/-- R74, R228, R233, R234, R241 to R252, R338, R193 to R201: under a guard that passes a lane of the run, each of these completes for
every operand, moves the lanes of the run on and writes no memory: floating-point arithmetic, special functions, conversions, dot
products, scans, reductions and sorts in every state; register blocks and regions where nothing has to be waited for. -/
def Claims.RegisterFormsComplete : Prop :=
  ∀ (h : Head) (s : State), execMask h s ≠ 0 →
    let completes := fun i : Instr => ∃ t, exec i s = .next t ∧ LanesBecome s t (toNext h s) ∧ SameMemory s t
    (∀ o : VBin, completes (.vfadd h o) ∧ completes (.vfsub h o) ∧ completes (.vfmul h o) ∧ completes (.vfmin h o) ∧
      completes (.vfmax h o) ∧ completes (.vfscl h o)) ∧
    (∀ o : VTri, completes (.vffma h o) ∧ completes (.vdot2 h o) ∧ completes (.vdot4 h o)) ∧
    (∀ o : VUn, completes (.vfrcp h o) ∧ completes (.vfrsq h o) ∧ completes (.vfsqrt h o) ∧ completes (.vfexp h o) ∧
      completes (.vflog h o) ∧ completes (.vftanh h o) ∧ completes (.vfsinpi h o) ∧ completes (.vfcospi h o) ∧
      completes (.vfrnd h o)) ∧
    (∀ o : VCvt, completes (.vcvt h o)) ∧ (∀ o : VCmp, completes (.vfcmp h o)) ∧
    (∀ (d : Pred) (a : VSrc) (m : BitVec 9), completes (.vfcls h d a m)) ∧
    (∀ o : VScan, completes (.vscan h o) ∧ completes (.vred h o)) ∧
    (∀ o : VSrt, completes (.vsrt h o)) ∧ (∀ o : VMrg, completes (.vmrg h o)) ∧ (∀ o : VTopk, completes (.vtopk h o)) ∧
    (∀ k : BitVec 4, s.cur.xblk.getLsbD k.toNat = true ∨ poolFree s = true → completes (.xacq h k)) ∧
    (∀ (d : SReg) (k : BitVec 4), completes (.xacqTry h d k)) ∧
    (∀ k : BitVec 4, s.cur.xblk.getLsbD k.toNat = false ∨
      (s.cur.busyIn fun r => r / 128 == k.toNat) = false ∧ blockedXacq s s.issue.core = [] → completes (.xrel h k)) ∧
    (∀ w : W64, setOk w = true → (∀ r, r ∈ setOf w → s.cur.held r = true) → closeBusy s.cur = false →
      s.cur.busyIn (setOf w).contains = false → completes (.rgn h w)) ∧
    (closeBusy s.cur = false → completes (.rgnend h))

/-- Tier 2. An empty guard only advances the run; the register forms named complete under a guard that is not; p7 reads all ones and
keeps no write: the parts above. -/
def Obligations.GuardsAndPredicates : Prop := Claims.EmptyExecOnlyAdvances ∧ Claims.PredicateSeven ∧ Claims.RegisterFormsComplete

/-- Tier 1. R215: `nop` changes no state and moves the lanes of the run to the next instruction, whatever the guard. -/
def Obligations.NopMovesTheRun : Prop :=
  (∀ (h : Head) (s : State), ∃ t, exec (.nop h) s = .next t ∧ OnlyThreads s t ∧
    (∀ i, i ≠ s.issue.tid → t.thread i = s.thread i) ∧
    t.cur = { s.cur with lanes := t.cur.lanes } ∧ t.cur.lanes.length = s.cur.lanes.length ∧
    ∀ l x, s.cur.lanes[l]? = some x →
      t.cur.lanes[l]? = some (if bit s.issue.run l then { x with pc := s.issue.pc + BitVec.ofNat 64 h.bytes } else x)) ∧
  (∀ n, n / 2 ^ 6 % 2 ^ 7 = 0 → decode n = .ok (.nop (headOf n))) ∧ decode 0xE000 = .ok (.nop ⟨0, 0, 7, false⟩)

/-- Tier 2. R206, R207 (with R46, R58): the arithmetic instructions complete, and what they write is the exact integer result of
the operands as their type reads them, clamped or wrapped, extended to 32 bits. -/
def Obligations.ScalarArithmetic : Prop :=
  ∀ (h : Head) (o : SBin) (s : State) (x y : Int), execMask h s ≠ 0 → intTypes.contains o.ty = true →
    ReadsAs o.ty (s.cur.sget o.a) x → ReadsAs o.ty (o.b.v32 s.cur) y →
    (∃ v, IntResult o.ty o.sat (x + y) v ∧ exec (.sadd h o) s = .next (advance h (putS o.d v s))) ∧
    (∃ v, IntResult o.ty o.sat (x - y) v ∧ exec (.ssub h o) s = .next (advance h (putS o.d v s))) ∧
    (o.x = false → ∃ v, IntResult o.ty o.sat (x * y) v ∧ exec (.smul h o) s = .next (advance h (putS o.d v s))) ∧
    (o.x = true → ∃ v, (v.toNat : Int) = x * y / 2 ^ 32 % 2 ^ 32 ∧
      exec (.smul h o) s = .next (advance h (putS o.d v s))) ∧
    (∃ v, HoldsInt o.ty v (if x ≤ y then x else y) ∧ exec (.smin h o) s = .next (advance h (putS o.d v s))) ∧
    (∃ v, HoldsInt o.ty v (if x ≤ y then y else x) ∧ exec (.smax h o) s = .next (advance h (putS o.d v s)))

/-- Tier 2. R207: division truncates toward zero, the remainder takes the sign of the dividend, a zero divisor gives all ones and
the dividend, and the quotient of the minimum by -1 wraps. -/
def Obligations.ScalarDivision : Prop :=
  ∀ (h : Head) (o : SBin) (s : State) (x y : Int), execMask h s ≠ 0 → orderTys.contains o.ty = true →
    ReadsAs o.ty (s.cur.sget o.a) x → ReadsAs o.ty (o.b.v32 s.cur) y →
    ∃ v, exec (.sdiv h o) s = .next (advance h (writeFixed 2 (.s o.d.toNat v) s)) ∧
      (y = 0 → o.x = false → IntResult o.ty false (-1) v) ∧
      (y = 0 → o.x = true → HoldsInt o.ty v x) ∧
      (y ≠ 0 → ∃ q r : Int, x = y * q + r ∧ r.natAbs < y.natAbs ∧ (0 ≤ x → 0 ≤ r) ∧ (x ≤ 0 → r ≤ 0) ∧
        (if o.x then HoldsInt o.ty v r else IntResult o.ty false q v)) ∧
      (y = -1 → x = intMin o.ty → HoldsInt o.ty v (if o.x then 0 else intMin o.ty))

* What this task involves: Above are some lines. Repeat exactly, and only, those from the line that has "gives all ones and" through the line that has "orderTys.contains o.ty = true →".

* Solution to this exercise:
/-- Tier 2. R207: division truncates toward zero, the remainder takes the sign of the dividend, a zero divisor gives all ones and
the dividend, and the quotient of the minimum by -1 wraps. -/
def Obligations.ScalarDivision : Prop :=
  ∀ (h : Head) (o : SBin) (s : State) (x y : Int), execMask h s ≠ 0 → orderTys.contains o.ty = true →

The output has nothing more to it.